==== EXCERPTED DATA

/-- What the switch sends out of a unit: to a link partner, to a host, to another unit, die or package. Each message to
another unit is delivered by the receiver's own command (assumption 6). -/
inductive Out
  | resp (req lp : Nat) (k : RespKind) (dl : DevLoad)
  | credit (lp cls : Nat)
  | devReq (lp ldId : Nat) (flow : Nat) (k : ReqKind) (addr len : Nat) (poison : Bool)
  | hostReq (lp : Nat) (flow : Nat) (k : ReqKind) (addr len : Nat) (poison : Bool)
  | biSnp (lp : Nat) (key : Nat) (k : BiSnp)
  | biConflictAck (lp : Nat) (key : Nat)
  | toHome (slice : Nat) (q : SReq)
  | toPu (host : Nat) (tag key : Nat) (args : List Nat)
  | toSlice (slice : Nat) (tag key : Nat) (args : List Nat)
  | copyWr (dev bpage off : Nat) (tag : Nat) (poison : Bool)
  | zeroWr (dev bpage n : Nat)
  | ptWrite (wid ld lo n : Nat)
  | ptRead (die dev ld page : Nat)
  | shootReq (rid ld lo n : Nat) (entry : Nat)
  | shootAns (rid who : Nat)
  | watchReq (die slot ld page : Nat)
  | watchAns (die slot who : Nat)
  | holdReq (die slot ld page : Nat)
  | holdAns (die slot who : Nat)
  | holdRel (die slot : Nat)
  | fellNotice (die tag : Nat)
  | mirrorWr (sess addr : Nat) (bytes : List Nat)
  | mirrorCount (sess addr count : Nat)
  | hostWr (host addr : Nat) (bytes : List Nat)
  | hostData (host addr len : Nat) (poison : Bool)
  | hostRd (host addr len : Nat)
  | dcEvent (host kind base pages tag : Nat)
  | irq (host vec : Nat)
  | hotPlug (vcs vppb : Nat)
  | dpcMsi (vcs vppb : Nat)
  | viral (vcs : Nat)
  | viralDev (vcs lp : Nat)
  | aer (vcs fn code : Nat)
  | cfgData (vcs : Nat) (words : List Nat)
  | fcfUr (vcs : Nat)
  | ideKm (lp what key : Nat)
  | csrData (p : Path) (words : List Nat)
  | cmdResp (p : Path) (op rc detail : Nat) (words : List Nat)
  | ranger (die : Nat) (text : String) (words : List Nat)
  | journal (id dst : Nat)
  | journalAck (id src : Nat)
  | mapWr (dev blk bits : Nat) (copy : Nat)
  | arbGrant (id code : Nat)
  | pwrReq (dom st : Nat)
  | pwrStep (dom step : Nat)
  | supply (dom mv wlud rbb : Nat)
  | fence (ep : Nat)
  | fenceMark (ep ni : Nat)
  | unfence (ep : Nat)
  | closed (ep : Nat)
  | netFlit (id rt : Nat)
  | netDrop (id : Nat)
  | resend (xid : Nat)
  | gklWord (ep w copies : Nat)
  | gklFlit (ep : Nat) (f : TxFlit) (resent : Bool)
  | gklWire (ep win : Nat) (lanes : List (Nat × List Int))
  | gklPhy (ep : Nat) (what a b : Nat)
  | gklLane (ep : Nat) (lanes : List (Nat × List Int))
  | sys (link what : Nat) (args : List Nat)
  | wake (unit : Nat)
  | copyRd (dev addr len tag : Nat)
  | heartbeat (die : Nat) (seen : Bool)
  | flashWr (die area idx : Nat)
  | spdm (lp code : Nat) (args : List Nat)
  | pin (p : Pin)
deriving DecidableEq, Repr

/-! ## Packets and cluster buffers (spec/03) -/

/-- What a packet carries: a request with its address at the device and the device's LD-ID, a response, a copy or zero write of a data mover,
a mirror record with its header words, captured bytes and length, a translated request to another package, a BISnp toward a
host, the answer of a management command, or another message for another package. -/
inductive Body
  | req (r : Req) (addr ldId : Nat)
  | rsp (flow : Nat) (k : RespKind) (dl : DevLoad)
  | copy (die slot blk dev line : Nat) (poison : Bool)
  | zero (dev bpage : Nat)
  | mirror (sess seq : Nat) (words : List Nat) (cap recLen : Nat)
  | remote (r : Req) (m : GTx)
  | far (m : GTx)
  | snp (host key : Nat) (k : BiSnp)
  | mgmt (p : Path) (op rc detail : Nat) (words : List Nat)
deriving DecidableEq, Repr

/-- A packet and its queue descriptor: class, size, ingress (below 192 a logical port, 192 + d the data mover of die d,
196 + d the GnokuLink-P port of die d, 200 the switch), destination (below 192 a logical port, 192 + d the -P port of
die d), slice, weight, colour and the rate of its ingress (R100, R113, R286, R303). -/
structure Pkt where
  flow   : Nat
  cls    : Nat
  bytes  : Nat
  src    : Nat
  dst    : Nat
  host   : Option Nat
  slice  : Option Nat
  weight : Nat
  color  : Nat
  charge : Nat
  rate   : Nat
  local1 : Bool
  body   : Body
deriving DecidableEq, Repr

/-- A packet in ingress staging; a forbidden one waits its turn with its answer; `orig` marks a packet that came from the
link partner, whose credit returns and which mirror sessions see (R97, R125, R291). -/
structure Staged where
  pkt  : Pkt
  deny : Option RespKind
  orig : Bool
deriving DecidableEq, Repr

/-- A packet in a cluster buffer: its cells still held, its egress (0 to 7 a logical port of the cluster, 8 + r the
virtual output queue of router r), how far its transmission is, and the time by which its last byte has arrived (R96, R104, R111,
R114). -/
structure BufPkt where
  pkt   : Pkt
  cells : Nat
  egr   : Nat
  ct    : Bool
  sent  : Nat
  till  : Nat
deriving DecidableEq, Repr

/-- The scheduler of one egress (R116, R303, R304): the queue whose turn it is at each level, deficits per queue,
ready-but-unserved slots of levels 1 and 2, slots since Q5 and Q6 were served, and which of the two goes next. -/
structure Egr where
  turn0  : Nat
  turn1  : Nat
  turn2  : Nat
  defi   : Arr Nat
  starv1 : Nat
  starv2 : Nat
  lowGap : Nat
  low6   : Bool
deriving DecidableEq, Repr

/-- The forwarding core: staging per logical port and class (key lport * 8 + class), ejection staging per cluster and
class, and the cluster buffers in arrival order, with the schedulers (key cluster * 64 + egress) (R96, R97,
R302). -/
structure FwdSt where
  stag   : Arr (List Staged)
  eject  : Arr (List Pkt)
  buf    : Arr (List BufPkt)
  egr    : Arr Egr
deriving DecidableEq, Repr

/-- A mirror session's own state (R127 to R130). -/
structure MirSess where
  seq     : Nat
  picked  : Nat
  written : Nat
  told    : Nat
  lastAt  : Nat
deriving DecidableEq, Repr

/-- A request in flight: the generation it was checked under, its ingress die, and, once translated, its page and the
devices that owe it an answer (a backend device, 1000 + the logical port of a passthrough device, 2000 + a host's logical
port, 3000 + a package); for a shared line its home slice (`homeNo`) and key and the grant: 1 none, 2 S, 3 E, and from 9 on the write
of a writeback, whose owner keeps nothing, S or E; for a request of another package the exit die
of the route back to it, or 4 for none, + 8 * (its package + 8 * its router), and whether its response carries the congestion bit (R124, R166, R235, R274, R275, R301, R396). -/
structure Flight where
  req    : Req
  die    : Nat
  gen    : Nat
  slice  : Option Nat
  color  : Nat
  page   : Option (Nat × Nat)
  devs   : List Nat
  poison : Bool
  devLoad : DevLoad
  home   : Option (Nat × Nat)
  grant  : Nat
  addr   : Nat
  via    : Option Nat
  cg     : Bool
deriving DecidableEq, Repr

/-! ## Gates and slices (spec/07, spec/08) -/

/-- Gate generations: the newest made, the one in force on each die, the register files of older generations still
needed, the requests in flight, and the timers of R278 and R282. Generations count up here; registers show them modulo
2^16. -/
structure GateSt where
  newest   : Nat
  inForce  : List Nat
  snaps    : List (Nat × Arr Nat)
  told     : Nat
  target   : Nat
  syncAt   : Nat
  warned   : Bool
  badTold  : Nat
  lastViol : List Nat
deriving DecidableEq, Repr

/-- Shapers and policers: bucket levels above what registers show, red periods, the last refilled µs, the register
file in force until the next refill, and the RED_DL in force (R297, R301, R307, R308). -/
structure QosSt where
  tc     : Arr Nat
  tp     : Arr Nat
  red    : Arr Nat
  lastUs : Nat
  old    : Option (Arr Nat)
  redDl  : Nat
deriving DecidableEq, Repr

/-! ## Translation and placement (spec/04) -/

/-- A placement entry (Table 4.2); STATE is 0 UNMAPPED, 1 MAPPED, 2 MIGRATING, 3 QUARANTINED (Table 4.3). -/
structure PtEnt where
  state  : Nat
  poison : Bool
  tier   : Nat
  run    : Nat
  hint   : Nat
  dev    : Nat
  bpage  : Nat
  twin   : Nat
deriving DecidableEq, Repr

/-- A twin table entry (Table 4.4). -/
structure TwEnt where
  v     : Bool
  dev   : Nat
  bpage : Nat
deriving DecidableEq, Repr

/-- A translation cache entry: LD, run size (log2 of pages), run-aligned page and the placement fields (R144). -/
structure CEnt where
  ld   : Nat
  k    : Nat
  page : Nat
  ent  : PtEnt
  ptw  : TwEnt
deriving DecidableEq, Repr

/-- An outstanding miss of a die, into which every request that waits for the page merges: the device last read, whether that was the
second read of R139, and how many older reads are still to return and be discarded (R145, R150). -/
structure Miss where
  die   : Nat
  ld    : Nat
  page  : Nat
  dev   : Nat
  second : Bool
  stale : Nat
deriving DecidableEq, Repr

/-- A hotness table entry (R161). -/
structure Hot where
  ld    : Nat
  page  : Nat
  count : Nat
deriving DecidableEq, Repr

/-- The working state of a migration slot beside its registers (R165 to R173): its arbiter grant, source and destination,
the window (bit per 4 KiB block), the blocks left in the pass, those to issue again, the chunk in flight, the blocks of the
last sweep, who has answered, and what it serves. -/
structure MigSt where
  act      : Nat
  srcDev   : Nat
  srcPage  : Nat
  dstDev   : Nat
  dstPage  : Nat
  window   : Nat
  todo     : Nat
  again    : Nat
  busy     : Option Nat
  found    : Nat
  ack      : Nat
  abandons : Nat
  holdAt   : Nat
  swept    : Bool
  drain    : Bool
  ring     : Option (Nat × Nat)
deriving DecidableEq, Repr

/-- What follows a placement write, a remap or a journal acknowledgement (R139, R150, R218). -/
inductive Cont
  | nothing
  | migFlip (die slot : Nat)
  | grant (ctx : Nat)
  | release (eid : Nat) (base pages : Nat)
  | poison (dev reason : Nat)
  | quarantine (host : Nat)
  | restore (host : Nat) (eid : Nat)
  | offer (host : Nat) (eid : Nat)
  | result (ring idx status : Nat) (data : List Nat)
  | twinSet (die slot : Nat)
  | freePage (dev page n : Nat)
  | grantReserved (ctx : Nat)
  | grantWritten (ctx : Nat)
deriving DecidableEq, Repr

/-- A placement write on its way to both copies; `each` when its remap is followed by one shootdown for each run or single page (R139,
R199). -/
structure PWrite where
  wid   : Nat
  ld    : Nat
  lo    : Nat
  n     : Nat
  remap : Bool
  each  : Bool
  cont  : Cont
deriving DecidableEq, Repr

========

If a line in the entries above has the word "Option", copy it.

  host   : Option Nat
  slice  : Option Nat
  deny : Option RespKind
  slice  : Option Nat
  page   : Option (Nat × Nat)
  home   : Option (Nat × Nat)
  via    : Option Nat
  old    : Option (Arr Nat)
  busy     : Option Nat
  ring     : Option (Nat × Nat)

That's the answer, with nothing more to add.